Mrs. Angell said, “Have you all noticed that lately the birds have started sounding more conversational? It’s like they’re talking, these days, not singing. Can you hear?”

 

They took a moment to listen.

 

“Maybe on account of the heat,” Abby suggested.

 

“I worry they’ve given up music. Turned to prose.”

 

“Oh, I can’t believe they’d do that,” Abby said. “More likely they’re just tired. They’ve decided to let the crickets take over.”

 

“When my California grandchildren come every summer to visit,” Mrs. Angell said, “they always ask, ‘What is that noise?’ ‘What noise?’ I say. They say, ‘That chirping and that whirring, that scritch-scritch-scritching noise.’ ‘Oh,’ I say, ‘I believe you must be talking about the crickets or the locusts or whatever. Isn’t it funny? I don’t even hear them.’ ‘But they’re deafening!’ they say. ‘How can you not hear them?’ ”

 

And once she had spoken it seemed they all heard them, although no one had before—the steady racket of them.
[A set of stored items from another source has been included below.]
-- ==== Sys2Proof/Word.lean ====
section
/-! DEFINITION. Word types of the LX204: a register word (R6), a byte, and the wider words the spec numbers as bits. -/

namespace Sys2Proof

/-- A register word: every register is 32 bits wide (R6). -/
abbrev Word := BitVec 32
/-- A byte of a frame, of a table row or of host memory. -/
abbrev Byte := BitVec 8
/-- A 64-bit value: a stroke number, a counter (R35). -/
abbrev W64 := BitVec 64

/-- A byte string, first byte first. -/
abbrev Bytes := List Byte

end Sys2Proof
end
They made a rhythmic, jingling sound, like the chink-chink of old-fashioned sleigh bells.

 

Amanda said, “Well, I, for one, think Hugh’s idea is brilliant.”

 

“Thank you, hon,” Hugh told her. “I’m glad you believe in me.”

 

Mrs. Angell said, “Well, of course! We all do! And how about you, Denny?”

 

“Do I think Hugh is brilliant?”

 

“What are you working at, I meant.”

 

“Well, nothing,” Denny told her. “I’m down here helping my folks out.” He tipped his head back against the back of the swing and laced his fingers across his chest.

 

“It’s so nice having him home,” Abby told Mrs. Angell.

 

“Oh, I can imagine!”

 

“You still with that kitchen outfit?” Jeannie’s Hugh asked him.

 

“Not anymore,” Denny said. Then he said, “I’ve been substitute teaching.”

 

Abby said, “What?”

 

“Substitute teaching. Well, this past spring I was.”

 

“Don’t you need a college degree for that?”